We want to infer the distribution of $\mathbf z$ from observed spikes $\mathbf y$. The posterior is given by Bayes rule, $\Pr(\mathbf z |\mathbf y) =\Pr(\mathbf y |\mathbf z)\Pr(\mathbf z)/\Pr(\mathbf y)$. However, this posterior does not admit a closed form if $A(\cdot)$ is nonlinear. Instead, one can use a variational Bayesian approach to obtain an approximate posterior.
Variational Bayes
In variational Bayes, the posterior on $\boldsymbol z$ is approximated as Gaussian, i.e. $\Pr(\mathbf z |\mathbf y)\approx Q(\mathbf z)$, where $Q(\mathbf z) =\mathcal N(\boldsymbol\mu_q,\boldsymbol\Sigma_q)$. We then optimize $\boldsymbol\mu_q$ and $\boldsymbol\Sigma_q$ to minimize the Kullback-Leibler (KL) divergence from the true posterior $\Pr(\mathbf z |\mathbf y)$ to $Q(\mathbf z)$. This is equivalent to minimizing the KL divergenece $D_{\text{KL}}\left[ Q(\mathbf z)\|\Pr(\mathbf z)\right]$ from the prior to the posterior, while maximizing the expected log-likelihood $\left<\Pr(\mathbf y |\mathbf z)\right>$: \begin{equation}\begin{aligned}D_{\text{KL}}\left[ Q(\mathbf z)\|\Pr(\mathbf z |\mathbf y)\right]&=D_{\text{KL}}\left[ Q(\mathbf z)\|\Pr(\mathbf z)\right]-\left<\ln\Pr(\mathbf y |\mathbf z)\right>+\text{constant}.\end{aligned}\end{equation}
(In these notes, all expectations $\langle\cdot\rangle$ are taken with respect to the approximating posterior distribution.)

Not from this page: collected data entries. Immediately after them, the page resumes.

-- ==== Sys2Proof/Machine/StreamBuffer.lean ====
section
/-! DEFINITION. The StreamBuffer and the consumer port (spec/49_stream_buffer.md).  Each operation is one atomic
transition of `fifo` (R83). -/

namespace Sys2Proof.Machine

/-- Compaction: remove everything before the read offset, `min(off, len)` elements, and reset it (R341). -/
def Fifo.compact (f : Fifo) : Fifo := { f with seq := f.seq.drop (min f.off f.seq.length), off := 0 }

/-- Write the tail. -/
def Fifo.push (f : Fifo) (x : Sample) : Fifo := { f with seq := f.seq ++ [x] }

/-- `Fifo.append(s) -> ok` (R341). -/
def Fifo.append (f : Fifo) (x : Sample) : Fifo × Bool :=
  if f.seq.length < f.cap then (f.push x, true)
  else if f.off ≠ 0 then (f.compact.push x, true)
  else (f, false)

/-- The run from the read offset to the end: what has not been delivered (R340, R342). -/
def Fifo.unread (f : Fifo) : List Sample := f.seq.drop f.off

/-- `PULL -> samples | "no data"` (R342): the FIFO after it, and the answer. -/
def Fifo.pull (f : Fifo) : Fifo × Result :=
  if f.off ≥ f.seq.length then (f, .noData)
  else ({ f with off := f.seq.length }, .samples f.unread)

/-- `SEEK(t)`: `off <- floor(t * SAMPLE_RATE * CHANNEL_COUNT / 1000)` (R343). -/
def Fifo.seek (f : Fifo) (t : Nat) : Fifo :=
  { f with off := t * Config.sampleRate * Config.channelCount / 1000 }

/-- `Fifo.append` on the state; the sample offered is recorded (R12 (a)). -/
def State.append (s : State) (x : Sample) : State × Bool :=
  ({ s with fifo := (s.fifo.append x).1, obs.emitted := s.obs.emitted ++ [x] }, (s.fifo.append x).2)

/-- `Fifo.append` (R341). -/
def execFifoAppend (x : Sample) (s : State) : Host.Outcome State Fault Refusal :=
  .next ((s.append x).1.returning (.flag (s.append x).2))

/-- `PULL` (R342); the samples returned are recorded (R12 (a)). -/
def execPull (s : State) : Host.Outcome State Fault Refusal :=
  .next { s with fifo := s.fifo.pull.1, obs.result := s.fifo.pull.2,
                 obs.delivered := s.obs.delivered ++ s.fifo.unread }

/-- `SEEK(t)` (R343). -/
def execSeek (t : Nat) (s : State) : Host.Outcome State Fault Refusal := .next { s with fifo := s.fifo.seek t }

end Sys2Proof.Machine
end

Since both $Q(\mathbf z)$ and $\Pr(\mathbf z)$ are multivariate Gaussian, the KL divergence $D_{\text{KL}}\left[ Q(\mathbf z)\|\Pr(\mathbf z)\right]$ has the closed form : \begin{equation}\begin{aligned} D_{\text{KL}}\left[ Q(\mathbf z)\|\Pr(\mathbf z)\right] &= \tfrac 1 2\left\{ (\boldsymbol\mu_z-\boldsymbol\mu_q)^\top \boldsymbol\Sigma_z^{-1} (\boldsymbol\mu_z-\boldsymbol\mu_q) + \operatorname{tr}\left( \boldsymbol\Sigma_z^{-1} \boldsymbol\Sigma_q \right) + \ln| \boldsymbol\Sigma_z^{-1} \boldsymbol\Sigma_q | \right\} +\text{constant}. \end{aligned}\end{equation}
For our choice of the canonically-parameterized natural exponential family, the expected negative log-likelihood can be written as: \begin{equation}\begin{aligned}-\langle\ln\Pr(\mathbf y|\mathbf z)\rangle&=\mathbf 1^\top\langle A(\boldsymbol\theta)\rangle-\mathbf y^\top\mathbf B\boldsymbol\mu_q+\text{constant}.\end{aligned}\end{equation}
Neglecting constants and terms that do not depend on $(\boldsymbol\mu_q,\boldsymbol\Sigma_q)$, the overall loss function to be minimized is: \begin{equation}\begin{aligned} \mathcal L(\boldsymbol\mu_q,\boldsymbol\Sigma_q) &= \tfrac 1 2\left\{ (\boldsymbol\mu_z-\boldsymbol\mu_q)^\top \boldsymbol\Sigma_z^{-1} (\boldsymbol\mu_z-\boldsymbol\mu_q) + \operatorname{tr}\left( \boldsymbol\Sigma_z^{-1} \boldsymbol\Sigma_q \right) + \ln|\boldsymbol\Sigma_z^{-1}\boldsymbol\Sigma_q|\right\} +\mathbf 1^\top\langle A(\boldsymbol\theta)\rangle -\mathbf y^\top\mathbf B\boldsymbol\mu_q \end{aligned} \label{loss}. \end{equation}
Closed-form expectations
To optimize $\eqref{loss}$, we need to differentiate it in $\boldsymbol\mu_q$ and $\boldsymbol\Sigma_q$. These derivatives are mostly straightforward, but the expectation $\langle A(\boldsymbol\theta)\rangle$ poses difficulties when $A(\cdot)$ is nonlinear. We'll consider some choices of firing-rate nonlinearity for which the derivatives of $\langle A(\boldsymbol\theta)\rangle$ have closed-form expressions when $\boldsymbol\theta$ is Gaussian.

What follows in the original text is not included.